● **Source records**
****************

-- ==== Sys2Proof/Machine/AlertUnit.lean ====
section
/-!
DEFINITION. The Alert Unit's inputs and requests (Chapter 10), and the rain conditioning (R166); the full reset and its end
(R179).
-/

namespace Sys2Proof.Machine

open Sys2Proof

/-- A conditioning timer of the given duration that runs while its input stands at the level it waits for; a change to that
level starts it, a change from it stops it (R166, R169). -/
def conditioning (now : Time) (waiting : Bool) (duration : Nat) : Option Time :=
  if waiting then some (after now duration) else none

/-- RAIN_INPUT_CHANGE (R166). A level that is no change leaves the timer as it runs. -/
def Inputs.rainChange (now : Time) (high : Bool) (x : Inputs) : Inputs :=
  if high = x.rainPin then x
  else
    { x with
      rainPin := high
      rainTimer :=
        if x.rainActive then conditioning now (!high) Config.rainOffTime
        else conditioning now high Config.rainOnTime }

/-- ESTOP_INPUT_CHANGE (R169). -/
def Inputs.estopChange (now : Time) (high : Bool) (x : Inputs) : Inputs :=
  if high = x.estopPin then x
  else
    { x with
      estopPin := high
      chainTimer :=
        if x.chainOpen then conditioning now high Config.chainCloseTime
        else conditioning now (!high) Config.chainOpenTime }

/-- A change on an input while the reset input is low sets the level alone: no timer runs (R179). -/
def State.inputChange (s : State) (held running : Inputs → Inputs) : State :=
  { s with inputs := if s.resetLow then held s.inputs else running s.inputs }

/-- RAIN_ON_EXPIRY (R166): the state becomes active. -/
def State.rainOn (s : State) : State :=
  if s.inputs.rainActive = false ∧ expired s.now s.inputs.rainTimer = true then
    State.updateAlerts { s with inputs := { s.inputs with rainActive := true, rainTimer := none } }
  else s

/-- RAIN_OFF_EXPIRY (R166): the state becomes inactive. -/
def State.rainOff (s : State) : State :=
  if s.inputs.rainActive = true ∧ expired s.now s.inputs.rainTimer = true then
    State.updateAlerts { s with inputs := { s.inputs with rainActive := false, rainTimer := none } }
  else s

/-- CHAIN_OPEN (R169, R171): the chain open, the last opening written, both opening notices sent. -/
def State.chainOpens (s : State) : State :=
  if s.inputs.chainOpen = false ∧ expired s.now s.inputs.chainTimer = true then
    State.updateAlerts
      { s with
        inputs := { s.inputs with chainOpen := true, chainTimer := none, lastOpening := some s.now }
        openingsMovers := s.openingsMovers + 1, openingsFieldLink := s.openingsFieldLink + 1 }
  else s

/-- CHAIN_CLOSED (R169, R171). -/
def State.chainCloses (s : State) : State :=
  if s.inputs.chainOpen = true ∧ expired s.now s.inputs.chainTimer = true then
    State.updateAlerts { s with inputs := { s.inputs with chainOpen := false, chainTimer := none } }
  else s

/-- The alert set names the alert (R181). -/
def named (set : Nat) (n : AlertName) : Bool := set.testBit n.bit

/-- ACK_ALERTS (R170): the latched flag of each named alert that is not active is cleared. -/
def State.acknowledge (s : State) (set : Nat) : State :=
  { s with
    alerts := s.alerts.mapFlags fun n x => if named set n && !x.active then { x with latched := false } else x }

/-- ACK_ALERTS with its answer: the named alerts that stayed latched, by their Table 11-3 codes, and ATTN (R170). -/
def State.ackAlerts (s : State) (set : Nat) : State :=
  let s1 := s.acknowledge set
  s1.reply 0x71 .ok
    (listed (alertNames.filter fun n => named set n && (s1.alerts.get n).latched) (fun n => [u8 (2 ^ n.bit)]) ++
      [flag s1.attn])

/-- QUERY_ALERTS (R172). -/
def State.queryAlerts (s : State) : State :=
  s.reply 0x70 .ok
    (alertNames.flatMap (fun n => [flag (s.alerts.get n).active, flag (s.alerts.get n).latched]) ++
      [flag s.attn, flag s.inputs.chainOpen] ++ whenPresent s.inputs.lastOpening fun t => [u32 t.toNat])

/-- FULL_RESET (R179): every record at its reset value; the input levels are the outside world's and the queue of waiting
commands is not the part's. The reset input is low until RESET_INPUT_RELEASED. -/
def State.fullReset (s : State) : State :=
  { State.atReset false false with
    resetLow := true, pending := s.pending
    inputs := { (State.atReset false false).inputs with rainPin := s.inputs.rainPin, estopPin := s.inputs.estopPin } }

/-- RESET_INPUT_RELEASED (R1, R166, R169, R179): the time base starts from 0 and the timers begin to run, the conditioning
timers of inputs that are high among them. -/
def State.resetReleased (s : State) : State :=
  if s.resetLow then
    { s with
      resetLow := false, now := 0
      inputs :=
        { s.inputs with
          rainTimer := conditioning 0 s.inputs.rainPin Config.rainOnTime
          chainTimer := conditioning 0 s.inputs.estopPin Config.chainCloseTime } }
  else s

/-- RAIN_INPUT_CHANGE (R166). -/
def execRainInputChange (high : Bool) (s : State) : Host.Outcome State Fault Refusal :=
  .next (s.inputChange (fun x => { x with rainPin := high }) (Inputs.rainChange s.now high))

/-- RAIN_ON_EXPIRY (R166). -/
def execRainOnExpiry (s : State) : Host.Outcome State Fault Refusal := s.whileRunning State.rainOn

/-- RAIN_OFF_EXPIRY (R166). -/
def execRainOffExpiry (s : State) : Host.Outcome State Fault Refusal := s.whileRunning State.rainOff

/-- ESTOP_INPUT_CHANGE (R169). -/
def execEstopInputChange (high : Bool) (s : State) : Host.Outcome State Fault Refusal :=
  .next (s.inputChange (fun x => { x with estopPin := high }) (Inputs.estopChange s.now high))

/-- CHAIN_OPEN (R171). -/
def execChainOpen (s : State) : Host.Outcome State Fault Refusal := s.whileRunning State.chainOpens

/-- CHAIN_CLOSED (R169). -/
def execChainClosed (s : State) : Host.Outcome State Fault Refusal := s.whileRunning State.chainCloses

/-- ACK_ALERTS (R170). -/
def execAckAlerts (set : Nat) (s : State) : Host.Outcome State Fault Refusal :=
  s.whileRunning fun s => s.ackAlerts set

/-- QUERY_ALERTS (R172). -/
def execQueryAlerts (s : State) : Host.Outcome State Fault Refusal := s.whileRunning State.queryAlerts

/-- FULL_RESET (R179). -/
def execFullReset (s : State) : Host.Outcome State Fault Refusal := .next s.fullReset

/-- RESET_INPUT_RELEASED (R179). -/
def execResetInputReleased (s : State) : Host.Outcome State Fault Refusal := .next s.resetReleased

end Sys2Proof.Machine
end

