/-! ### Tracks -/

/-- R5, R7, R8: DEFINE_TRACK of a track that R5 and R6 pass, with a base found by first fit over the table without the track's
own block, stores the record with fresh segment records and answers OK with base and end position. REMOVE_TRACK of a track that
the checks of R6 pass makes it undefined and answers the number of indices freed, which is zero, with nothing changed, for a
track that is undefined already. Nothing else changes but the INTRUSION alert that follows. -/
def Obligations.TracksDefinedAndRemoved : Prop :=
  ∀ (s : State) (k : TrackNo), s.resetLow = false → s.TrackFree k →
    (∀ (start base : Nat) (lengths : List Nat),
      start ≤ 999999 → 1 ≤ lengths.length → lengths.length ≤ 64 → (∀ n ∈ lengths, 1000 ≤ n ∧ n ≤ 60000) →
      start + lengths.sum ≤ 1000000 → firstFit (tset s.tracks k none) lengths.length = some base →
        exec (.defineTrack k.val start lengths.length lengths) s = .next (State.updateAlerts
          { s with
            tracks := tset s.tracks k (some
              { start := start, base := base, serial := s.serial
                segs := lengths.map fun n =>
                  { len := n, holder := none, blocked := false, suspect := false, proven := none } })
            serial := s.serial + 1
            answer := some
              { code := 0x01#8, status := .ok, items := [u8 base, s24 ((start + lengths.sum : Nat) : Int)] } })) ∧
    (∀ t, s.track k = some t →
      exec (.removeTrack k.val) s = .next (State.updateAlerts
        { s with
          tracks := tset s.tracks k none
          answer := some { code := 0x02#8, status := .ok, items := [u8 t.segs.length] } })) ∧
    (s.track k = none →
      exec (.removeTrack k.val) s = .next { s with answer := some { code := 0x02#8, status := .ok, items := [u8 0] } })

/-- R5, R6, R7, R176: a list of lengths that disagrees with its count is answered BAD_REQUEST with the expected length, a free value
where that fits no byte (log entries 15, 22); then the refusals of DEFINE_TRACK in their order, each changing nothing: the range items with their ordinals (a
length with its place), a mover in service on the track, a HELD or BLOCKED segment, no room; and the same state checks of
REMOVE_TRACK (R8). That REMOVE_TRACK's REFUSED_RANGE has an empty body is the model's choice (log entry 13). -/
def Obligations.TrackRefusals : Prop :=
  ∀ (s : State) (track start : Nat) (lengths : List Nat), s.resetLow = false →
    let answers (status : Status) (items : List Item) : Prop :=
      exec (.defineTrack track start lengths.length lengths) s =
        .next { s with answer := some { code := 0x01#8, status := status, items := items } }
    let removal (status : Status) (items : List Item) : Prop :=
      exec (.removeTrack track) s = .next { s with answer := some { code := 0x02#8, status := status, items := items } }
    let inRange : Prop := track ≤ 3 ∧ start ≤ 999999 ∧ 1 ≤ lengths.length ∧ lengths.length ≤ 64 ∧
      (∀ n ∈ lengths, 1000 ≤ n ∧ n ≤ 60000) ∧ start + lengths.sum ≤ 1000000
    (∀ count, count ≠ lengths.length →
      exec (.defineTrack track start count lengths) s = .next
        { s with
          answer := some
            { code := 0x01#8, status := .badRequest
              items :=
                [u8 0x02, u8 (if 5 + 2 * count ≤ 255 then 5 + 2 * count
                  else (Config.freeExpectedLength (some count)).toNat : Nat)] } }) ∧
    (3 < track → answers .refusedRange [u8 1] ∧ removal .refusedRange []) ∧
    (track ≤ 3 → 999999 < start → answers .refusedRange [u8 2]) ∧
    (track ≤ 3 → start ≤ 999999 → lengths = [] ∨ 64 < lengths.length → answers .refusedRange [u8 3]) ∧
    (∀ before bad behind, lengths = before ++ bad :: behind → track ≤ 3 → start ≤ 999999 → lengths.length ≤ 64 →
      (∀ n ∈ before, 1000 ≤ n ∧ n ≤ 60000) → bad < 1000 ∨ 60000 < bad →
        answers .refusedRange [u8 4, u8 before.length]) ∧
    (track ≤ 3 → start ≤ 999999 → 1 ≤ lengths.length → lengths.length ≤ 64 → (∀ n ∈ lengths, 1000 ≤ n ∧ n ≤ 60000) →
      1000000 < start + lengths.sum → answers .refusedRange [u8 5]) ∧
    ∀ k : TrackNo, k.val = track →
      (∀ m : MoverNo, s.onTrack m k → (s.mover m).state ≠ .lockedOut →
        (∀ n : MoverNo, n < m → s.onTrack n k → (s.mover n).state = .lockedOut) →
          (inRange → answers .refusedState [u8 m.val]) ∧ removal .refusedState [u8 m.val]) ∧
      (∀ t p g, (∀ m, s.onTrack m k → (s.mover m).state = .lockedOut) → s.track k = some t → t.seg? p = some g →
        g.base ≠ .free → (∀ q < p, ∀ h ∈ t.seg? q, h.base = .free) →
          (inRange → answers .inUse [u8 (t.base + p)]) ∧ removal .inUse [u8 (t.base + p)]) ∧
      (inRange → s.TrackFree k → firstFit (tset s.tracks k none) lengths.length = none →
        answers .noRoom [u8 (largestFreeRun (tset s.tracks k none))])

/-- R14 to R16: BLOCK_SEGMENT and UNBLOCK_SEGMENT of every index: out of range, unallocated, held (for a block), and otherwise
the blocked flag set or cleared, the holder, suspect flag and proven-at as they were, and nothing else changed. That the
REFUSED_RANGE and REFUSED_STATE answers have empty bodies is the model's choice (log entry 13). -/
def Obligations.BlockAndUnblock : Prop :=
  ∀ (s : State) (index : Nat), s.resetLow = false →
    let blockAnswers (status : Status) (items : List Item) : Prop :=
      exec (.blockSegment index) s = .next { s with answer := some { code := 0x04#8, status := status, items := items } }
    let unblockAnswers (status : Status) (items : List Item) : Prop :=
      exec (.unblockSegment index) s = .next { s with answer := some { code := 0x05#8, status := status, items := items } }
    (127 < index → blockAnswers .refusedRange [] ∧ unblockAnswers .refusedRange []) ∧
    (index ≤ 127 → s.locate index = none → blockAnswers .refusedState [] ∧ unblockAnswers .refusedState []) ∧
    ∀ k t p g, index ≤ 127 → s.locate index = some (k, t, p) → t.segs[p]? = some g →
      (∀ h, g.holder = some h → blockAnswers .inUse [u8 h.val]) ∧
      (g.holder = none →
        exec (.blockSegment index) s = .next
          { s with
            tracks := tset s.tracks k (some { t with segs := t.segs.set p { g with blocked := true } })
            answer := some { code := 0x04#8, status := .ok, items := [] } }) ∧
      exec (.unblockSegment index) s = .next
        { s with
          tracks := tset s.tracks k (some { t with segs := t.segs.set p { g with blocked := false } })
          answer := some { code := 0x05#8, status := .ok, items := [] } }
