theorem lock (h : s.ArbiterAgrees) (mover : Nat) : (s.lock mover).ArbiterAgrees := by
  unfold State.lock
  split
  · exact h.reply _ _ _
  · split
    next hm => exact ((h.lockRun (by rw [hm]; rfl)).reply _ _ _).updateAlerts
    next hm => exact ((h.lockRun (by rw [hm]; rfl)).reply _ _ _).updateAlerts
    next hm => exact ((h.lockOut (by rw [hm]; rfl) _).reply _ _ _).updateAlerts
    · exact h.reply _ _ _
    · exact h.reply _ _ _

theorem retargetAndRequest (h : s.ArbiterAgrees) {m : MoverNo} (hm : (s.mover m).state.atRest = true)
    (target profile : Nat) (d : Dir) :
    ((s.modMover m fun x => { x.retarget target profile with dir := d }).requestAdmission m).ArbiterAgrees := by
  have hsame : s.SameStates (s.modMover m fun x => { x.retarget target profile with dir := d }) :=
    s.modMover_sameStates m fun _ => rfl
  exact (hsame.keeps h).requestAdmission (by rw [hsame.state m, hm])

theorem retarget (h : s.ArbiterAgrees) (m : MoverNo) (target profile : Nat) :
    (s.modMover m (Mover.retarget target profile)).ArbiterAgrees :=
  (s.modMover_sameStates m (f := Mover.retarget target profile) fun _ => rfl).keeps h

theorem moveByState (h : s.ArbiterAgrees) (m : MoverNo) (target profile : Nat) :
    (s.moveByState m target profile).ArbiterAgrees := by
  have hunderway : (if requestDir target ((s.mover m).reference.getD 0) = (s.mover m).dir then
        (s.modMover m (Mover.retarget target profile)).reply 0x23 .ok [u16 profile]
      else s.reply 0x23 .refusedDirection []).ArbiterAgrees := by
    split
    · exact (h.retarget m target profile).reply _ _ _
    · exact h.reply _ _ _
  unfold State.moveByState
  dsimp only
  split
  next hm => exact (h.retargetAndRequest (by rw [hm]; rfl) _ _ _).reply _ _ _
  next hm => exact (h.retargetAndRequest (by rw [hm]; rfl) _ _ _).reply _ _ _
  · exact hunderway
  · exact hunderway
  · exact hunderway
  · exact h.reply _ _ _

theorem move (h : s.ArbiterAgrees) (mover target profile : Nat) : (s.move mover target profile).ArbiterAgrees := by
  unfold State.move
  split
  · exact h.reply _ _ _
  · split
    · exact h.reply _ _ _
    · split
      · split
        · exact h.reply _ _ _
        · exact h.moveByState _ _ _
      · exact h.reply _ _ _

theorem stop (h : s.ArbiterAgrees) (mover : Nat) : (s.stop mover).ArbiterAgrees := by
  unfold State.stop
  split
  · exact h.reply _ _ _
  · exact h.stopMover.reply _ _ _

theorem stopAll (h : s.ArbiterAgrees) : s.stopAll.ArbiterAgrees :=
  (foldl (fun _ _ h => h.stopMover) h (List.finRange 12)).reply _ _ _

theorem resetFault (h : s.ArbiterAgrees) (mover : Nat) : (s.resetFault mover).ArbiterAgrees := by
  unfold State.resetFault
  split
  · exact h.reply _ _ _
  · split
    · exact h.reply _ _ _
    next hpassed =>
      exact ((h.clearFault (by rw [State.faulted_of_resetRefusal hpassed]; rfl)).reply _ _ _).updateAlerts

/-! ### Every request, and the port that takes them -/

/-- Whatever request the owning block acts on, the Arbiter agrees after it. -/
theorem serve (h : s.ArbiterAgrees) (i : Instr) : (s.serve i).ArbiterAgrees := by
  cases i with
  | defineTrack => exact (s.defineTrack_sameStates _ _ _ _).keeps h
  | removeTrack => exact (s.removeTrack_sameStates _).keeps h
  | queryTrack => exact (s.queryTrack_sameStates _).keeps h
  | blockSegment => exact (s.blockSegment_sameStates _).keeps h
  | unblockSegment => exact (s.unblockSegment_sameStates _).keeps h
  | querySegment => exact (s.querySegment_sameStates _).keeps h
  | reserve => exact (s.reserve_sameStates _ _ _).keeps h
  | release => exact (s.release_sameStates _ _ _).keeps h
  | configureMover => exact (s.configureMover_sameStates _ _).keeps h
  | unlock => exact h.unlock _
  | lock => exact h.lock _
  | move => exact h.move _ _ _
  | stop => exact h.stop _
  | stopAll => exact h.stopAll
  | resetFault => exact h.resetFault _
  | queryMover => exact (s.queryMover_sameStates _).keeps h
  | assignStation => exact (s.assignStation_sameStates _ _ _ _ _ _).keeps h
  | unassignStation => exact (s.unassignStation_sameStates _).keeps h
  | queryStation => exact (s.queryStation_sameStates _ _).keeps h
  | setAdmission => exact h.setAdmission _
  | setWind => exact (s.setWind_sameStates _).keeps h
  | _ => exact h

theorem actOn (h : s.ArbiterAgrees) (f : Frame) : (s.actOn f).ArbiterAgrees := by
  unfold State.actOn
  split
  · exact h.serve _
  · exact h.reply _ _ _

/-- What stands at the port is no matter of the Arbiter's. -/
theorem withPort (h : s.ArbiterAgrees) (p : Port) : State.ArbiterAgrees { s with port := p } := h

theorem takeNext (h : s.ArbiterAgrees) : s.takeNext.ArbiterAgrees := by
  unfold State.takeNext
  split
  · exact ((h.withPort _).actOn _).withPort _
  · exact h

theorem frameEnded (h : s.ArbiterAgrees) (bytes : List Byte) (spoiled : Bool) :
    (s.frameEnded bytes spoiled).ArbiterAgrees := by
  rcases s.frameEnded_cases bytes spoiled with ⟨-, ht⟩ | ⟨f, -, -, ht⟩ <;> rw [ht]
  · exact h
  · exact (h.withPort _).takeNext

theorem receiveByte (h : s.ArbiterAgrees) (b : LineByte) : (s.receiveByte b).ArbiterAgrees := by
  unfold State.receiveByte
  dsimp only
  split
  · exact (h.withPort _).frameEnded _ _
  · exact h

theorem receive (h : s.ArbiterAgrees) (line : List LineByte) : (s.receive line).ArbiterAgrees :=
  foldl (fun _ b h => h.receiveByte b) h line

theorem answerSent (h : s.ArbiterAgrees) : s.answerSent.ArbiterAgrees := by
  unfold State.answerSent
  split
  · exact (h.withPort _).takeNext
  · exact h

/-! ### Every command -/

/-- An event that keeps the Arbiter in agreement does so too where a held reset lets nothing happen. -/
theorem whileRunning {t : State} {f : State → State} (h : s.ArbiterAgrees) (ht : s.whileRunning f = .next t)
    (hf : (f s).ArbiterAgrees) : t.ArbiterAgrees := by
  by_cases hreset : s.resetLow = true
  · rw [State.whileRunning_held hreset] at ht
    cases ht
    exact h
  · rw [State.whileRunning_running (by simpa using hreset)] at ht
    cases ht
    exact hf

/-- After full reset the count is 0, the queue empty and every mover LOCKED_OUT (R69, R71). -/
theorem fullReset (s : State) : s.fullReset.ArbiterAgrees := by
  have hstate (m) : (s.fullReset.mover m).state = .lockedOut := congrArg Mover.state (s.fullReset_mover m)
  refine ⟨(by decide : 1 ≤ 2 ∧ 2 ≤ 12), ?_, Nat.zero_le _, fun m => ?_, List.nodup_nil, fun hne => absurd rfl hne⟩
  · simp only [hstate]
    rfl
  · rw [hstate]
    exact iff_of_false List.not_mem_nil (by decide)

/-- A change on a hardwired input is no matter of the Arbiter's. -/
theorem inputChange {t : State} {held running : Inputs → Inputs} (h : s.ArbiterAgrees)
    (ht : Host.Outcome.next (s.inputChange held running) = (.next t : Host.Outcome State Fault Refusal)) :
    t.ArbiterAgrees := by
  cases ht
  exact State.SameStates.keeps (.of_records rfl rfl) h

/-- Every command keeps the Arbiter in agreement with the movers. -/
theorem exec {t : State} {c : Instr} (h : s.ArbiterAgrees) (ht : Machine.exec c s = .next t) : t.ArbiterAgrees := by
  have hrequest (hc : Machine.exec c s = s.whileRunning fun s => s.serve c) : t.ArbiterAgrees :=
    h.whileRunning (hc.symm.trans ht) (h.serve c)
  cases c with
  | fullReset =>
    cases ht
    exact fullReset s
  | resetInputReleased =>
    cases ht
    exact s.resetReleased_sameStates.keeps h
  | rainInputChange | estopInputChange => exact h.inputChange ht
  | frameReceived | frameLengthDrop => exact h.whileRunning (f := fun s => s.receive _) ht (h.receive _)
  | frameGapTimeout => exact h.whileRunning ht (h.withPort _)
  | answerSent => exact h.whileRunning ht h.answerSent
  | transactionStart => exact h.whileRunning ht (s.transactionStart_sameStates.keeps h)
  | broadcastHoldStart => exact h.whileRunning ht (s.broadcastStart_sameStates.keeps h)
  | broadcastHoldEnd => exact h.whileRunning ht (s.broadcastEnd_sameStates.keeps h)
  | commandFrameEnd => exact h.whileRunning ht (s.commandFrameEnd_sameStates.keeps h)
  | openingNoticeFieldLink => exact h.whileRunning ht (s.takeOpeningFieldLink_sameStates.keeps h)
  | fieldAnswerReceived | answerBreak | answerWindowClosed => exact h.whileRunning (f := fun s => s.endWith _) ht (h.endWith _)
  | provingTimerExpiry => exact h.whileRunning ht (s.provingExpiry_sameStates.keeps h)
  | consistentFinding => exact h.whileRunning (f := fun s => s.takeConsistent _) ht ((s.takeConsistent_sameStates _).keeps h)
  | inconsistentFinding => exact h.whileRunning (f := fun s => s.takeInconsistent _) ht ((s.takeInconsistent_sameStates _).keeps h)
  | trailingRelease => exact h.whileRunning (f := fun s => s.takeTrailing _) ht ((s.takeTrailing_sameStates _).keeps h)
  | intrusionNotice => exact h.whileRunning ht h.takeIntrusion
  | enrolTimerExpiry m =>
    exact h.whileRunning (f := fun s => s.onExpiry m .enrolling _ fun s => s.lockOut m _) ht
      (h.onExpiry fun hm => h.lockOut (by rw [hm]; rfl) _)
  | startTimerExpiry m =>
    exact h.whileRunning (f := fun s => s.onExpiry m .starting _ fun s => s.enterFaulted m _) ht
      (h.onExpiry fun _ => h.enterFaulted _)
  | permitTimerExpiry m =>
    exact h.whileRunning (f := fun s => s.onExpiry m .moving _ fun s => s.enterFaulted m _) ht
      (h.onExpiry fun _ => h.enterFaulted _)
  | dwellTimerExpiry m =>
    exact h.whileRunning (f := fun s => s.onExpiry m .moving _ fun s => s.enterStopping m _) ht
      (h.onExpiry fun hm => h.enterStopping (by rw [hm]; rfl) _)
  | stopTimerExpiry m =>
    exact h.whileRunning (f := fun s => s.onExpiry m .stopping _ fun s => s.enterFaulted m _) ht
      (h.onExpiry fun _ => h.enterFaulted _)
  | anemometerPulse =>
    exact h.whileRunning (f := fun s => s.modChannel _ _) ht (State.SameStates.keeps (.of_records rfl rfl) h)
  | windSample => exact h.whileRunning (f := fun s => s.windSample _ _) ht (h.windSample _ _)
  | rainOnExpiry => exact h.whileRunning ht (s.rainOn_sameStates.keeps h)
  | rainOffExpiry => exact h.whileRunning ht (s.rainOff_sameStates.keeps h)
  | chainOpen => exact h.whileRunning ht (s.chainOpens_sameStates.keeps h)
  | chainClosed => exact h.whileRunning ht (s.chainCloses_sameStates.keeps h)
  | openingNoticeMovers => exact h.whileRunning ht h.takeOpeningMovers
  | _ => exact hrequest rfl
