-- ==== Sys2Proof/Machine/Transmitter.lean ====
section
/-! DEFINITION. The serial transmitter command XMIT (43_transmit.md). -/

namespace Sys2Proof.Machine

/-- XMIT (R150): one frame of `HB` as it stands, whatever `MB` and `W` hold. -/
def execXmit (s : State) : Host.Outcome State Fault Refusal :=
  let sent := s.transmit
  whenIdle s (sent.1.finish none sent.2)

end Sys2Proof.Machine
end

****************

Find "h.move _ _ _" in the entries above and copy that whole line exactly, then each line after it through the line that contains "(s.assignStation_sameStates _ _ _ _ _ _).keeps h".

● **TASK SOLUTION**
  | move => exact h.move _ _ _
  | stop => exact h.stop _
  | stopAll => exact h.stopAll
  | resetFault => exact h.resetFault _
  | queryMover => exact (s.queryMover_sameStates _).keeps h
  | assignStation => exact (s.assignStation_sameStates _ _ _ _ _ _).keeps h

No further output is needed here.